For those familiar with the Grateful Dead, this is a good representation of related bands. Thus, using Gremlin over the Web of Data, we have created a music recommendation engine. With this engine, we have no data of our own - only the data that exists out there on the Web of Data. The Web of Data creates a new application development paradigm in which there is a clean separation between data provider and data processor.4 This distinction is identified in the diagram below, where a denotes the old paradigm where in which the data provider and data processor are tightly coupled and b denotes the Web of Data paradigm where these two actors are decoupled.

Finally, note that we used the Grateful Dead in our examples, but any musical act URI would work. For example, try the above code again, but set $_ to another band. For example, try:

What was presented was a recommendation algorithm for finding musical artists related to some source artist by the labels defined in $labels. Using the concepts presented here, its easy to create a recommendation service for other domains (e.g. related movies, TV shows, actors, restaurants, scholarly articles, etc.). Just redefine $labels and pick an appropriate source vertex. Moreover, try the code with multiple source vertices to get the intersection of two spreading activation flows.


1 Rodriguez, M.A., A Reflection on the Structure and Process of the Web of Data, Bulletin of the American Society for Information Science and Technology, volume 35, number 6, pages 38-43, American Society for Information Science and Technology, doi:10.1002/bult.2009.1720350611, ISSN:1550-8366, LA-UR-09-03724, August 2009.

2 Rodriguez, M.A., Interpretations of the Web of Data, Data Management in the Semantic Web, eds. H. Jin and Z. Lv, Nova Publishing, LA-UR-09-03344, 2010.

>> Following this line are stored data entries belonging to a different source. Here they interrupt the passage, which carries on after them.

/-- A second run that agrees, with a mean that is not refused, is accepted. -/
theorem Core.trimRunEnd_accepts {a f : Int × Int} (hfit : runFit te (c.loop te).bin (Tab.get c.cal.samples te []) = some f)
    (hfirst : Tab.find? c.cal.trims te = some a) (hagrees : c.trimAgrees te a f = true)
    (hmean : c.refusesFit te (meanFit a f) = false) : c.trimRunEnd te bin pair run = { c with
      loops := Tab.put c.loops te { c.loop te with st := .locked, bin := 0, trimFrames := 0 } Loop.reset
      cal := { c.cal with
        samples := Tab.erase c.cal.samples te, trims := Tab.erase c.cal.trims te, fails := Tab.erase c.cal.fails te
        writes := c.cal.writes ++ c.refineWrites te (meanFit a f), items := c.cal.items ++ [(kTe, te)] } } := by
  have hboth : (c.takeRun te).trimAgrees te a f = true ∧ (c.takeRun te).refusesFit te (meanFit a f) = false := ⟨hagrees, hmean⟩
  have hwrites : (c.takeRun te).refineWrites te (meanFit a f) = c.refineWrites te (meanFit a f) := rfl
  have hend : c.trimRunEnd te bin pair run =
      ((c.takeRun te).accept kTe te ((c.takeRun te).refineWrites te (meanFit a f))).trimDone te := by
    simp only [Core.trimRunEnd, if_neg (Core.trimRun_due htrim hframes hrun), hfit, hfirst]
    exact if_pos hboth
  rw [hend, hwrites]
  simp only [Core.trimDone, Core.accept, itemKey_te, Core.takeRun, Core.modLoop, Core.setLoop, Core.loop]

variable (hdisagrees : runFit te (c.loop te).bin (Tab.get c.cal.samples te []) = none ∨
  ∃ a f, runFit te (c.loop te).bin (Tab.get c.cal.samples te []) = some f ∧ Tab.find? c.cal.trims te = some a ∧
    (c.trimAgrees te a f = false ∨ c.refusesFit te (meanFit a f) = true))
include hdisagrees

/-- A run without a fit disagrees, and so does a second run that does not agree or whose mean is refused. -/
theorem Core.trimRunEnd_disagrees :
    c.trimRunEnd te bin pair run = if (c.takeRun te).lastPair kTe te then ((c.takeRun te).disagree kTe te).trimDone te
      else ((c.takeRun te).disagree kTe te).trimAgain te := by
  rcases hdisagrees with hfit | ⟨a, f, hfit, hfirst, hnot⟩
  · simp only [Core.trimRunEnd, if_neg (Core.trimRun_due htrim hframes hrun), hfit]
    rfl
  · have hneither : ¬ ((c.takeRun te).trimAgrees te a f = true ∧ (c.takeRun te).refusesFit te (meanFit a f) = false) := by
      rintro ⟨hagrees, hmean⟩
      exact hnot.elim (fun h => Bool.false_ne_true (h.symm.trans hagrees)) (fun h => Bool.false_ne_true (hmean.symm.trans h))
    simp only [Core.trimRunEnd, if_neg (Core.trimRun_due htrim hframes hrun), hfit, hfirst]
    exact if_neg hneither

theorem Core.trimRunEnd_disagrees_early (hfew : Tab.get c.cal.fails te 0 < 2) : c.trimRunEnd te bin pair run = { c with
      loops := Tab.put c.loops te { c.loop te with trimFrames := 0 } Loop.reset
      regs := storePut c.regs (okey OD.DISAGREEMENTS 0) (count32 (c.rd OD.DISAGREEMENTS) 1)
      cal := { c.cal with
        samples := Tab.erase c.cal.samples te, trims := Tab.erase c.cal.trims te
        fails := Tab.put c.cal.fails te (Tab.get c.cal.fails te 0 + 1) 0 } } := by
  have hcount : Tab.get (c.takeRun te).cal.fails (itemKey kTe te) 0 < 2 := (itemKey_te te).symm ▸ hfew
  rw [Core.trimRunEnd_disagrees htrim hframes hrun hdisagrees, Core.lastPair_eq_false hcount, if_neg Bool.false_ne_true,
    Core.disagree_early hcount, itemKey_te]
  simp only [Core.trimAgain, Core.takeRun, Core.modLoop, Core.setLoop, Core.loop, Core.rd]

theorem Core.trimRunEnd_disagrees_third (hmany : 2 ≤ Tab.get c.cal.fails te 0) : c.trimRunEnd te bin pair run =
    let regs := storePut c.regs (okey OD.DISAGREEMENTS 0) (count32 (c.rd OD.DISAGREEMENTS) 1)
    { c with
      loops := Tab.put (Tab.put c.loops te { c.loop te with calFlag := true } Loop.reset) te
        { c.loop te with calFlag := true, st := .locked, bin := 0, trimFrames := 0 } Loop.reset
      regs := storePut regs (okey OD.CAL_FAILURES 0) (count32 (storeGet regs (okey OD.CAL_FAILURES 0)) 1)
      cal := { c.cal with
        samples := Tab.erase c.cal.samples te, trims := Tab.erase c.cal.trims te
        fails := Tab.put c.cal.fails te 0 0 } }.pulse 235 := by
  have hcount : 2 ≤ Tab.get (c.takeRun te).cal.fails (itemKey kTe te) 0 := (itemKey_te te).symm ▸ hmany
  rw [Core.trimRunEnd_disagrees htrim hframes hrun hdisagrees, Core.lastPair_eq_true hcount, if_pos rfl,
    Core.disagree_third hcount, itemKey_te, calFailSource_te, Core.setCalFlag_te, Core.trimDone, Core.modLoop_pulse,
    Core.modLoop_modLoop]
  simp only [Core.takeRun, Core.countFailure, Core.setLoop, Core.loop, Core.rd]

3 Shinavier, J., Functional Programs as Linked Data, 3rd Workshop on Scripting for the Semantic Web, Innsbruck, Austria, June 2007.

4 Rodriguez, M.A., Watkins, J., Faith in the Algorithm, Part 2: Computational Eudaemonics, Proceedings of the International Conference on Knowledge-Based and Intelligent Information & Engineering Systems, Invited Session: Innovations in Intelligent Systems, eds. Velásquez, J.D., Howlett, R.J., and Jain, L.C., Lecture Notes in Artificial Intelligence, volume 5712, pages 813-820, doi:10.1007/978-3-642-04592-9_101, Springer-Verlag, LA-UR-09-02095, Santiago, Chile, ISBN:978-3-642-04591-2, April 2009.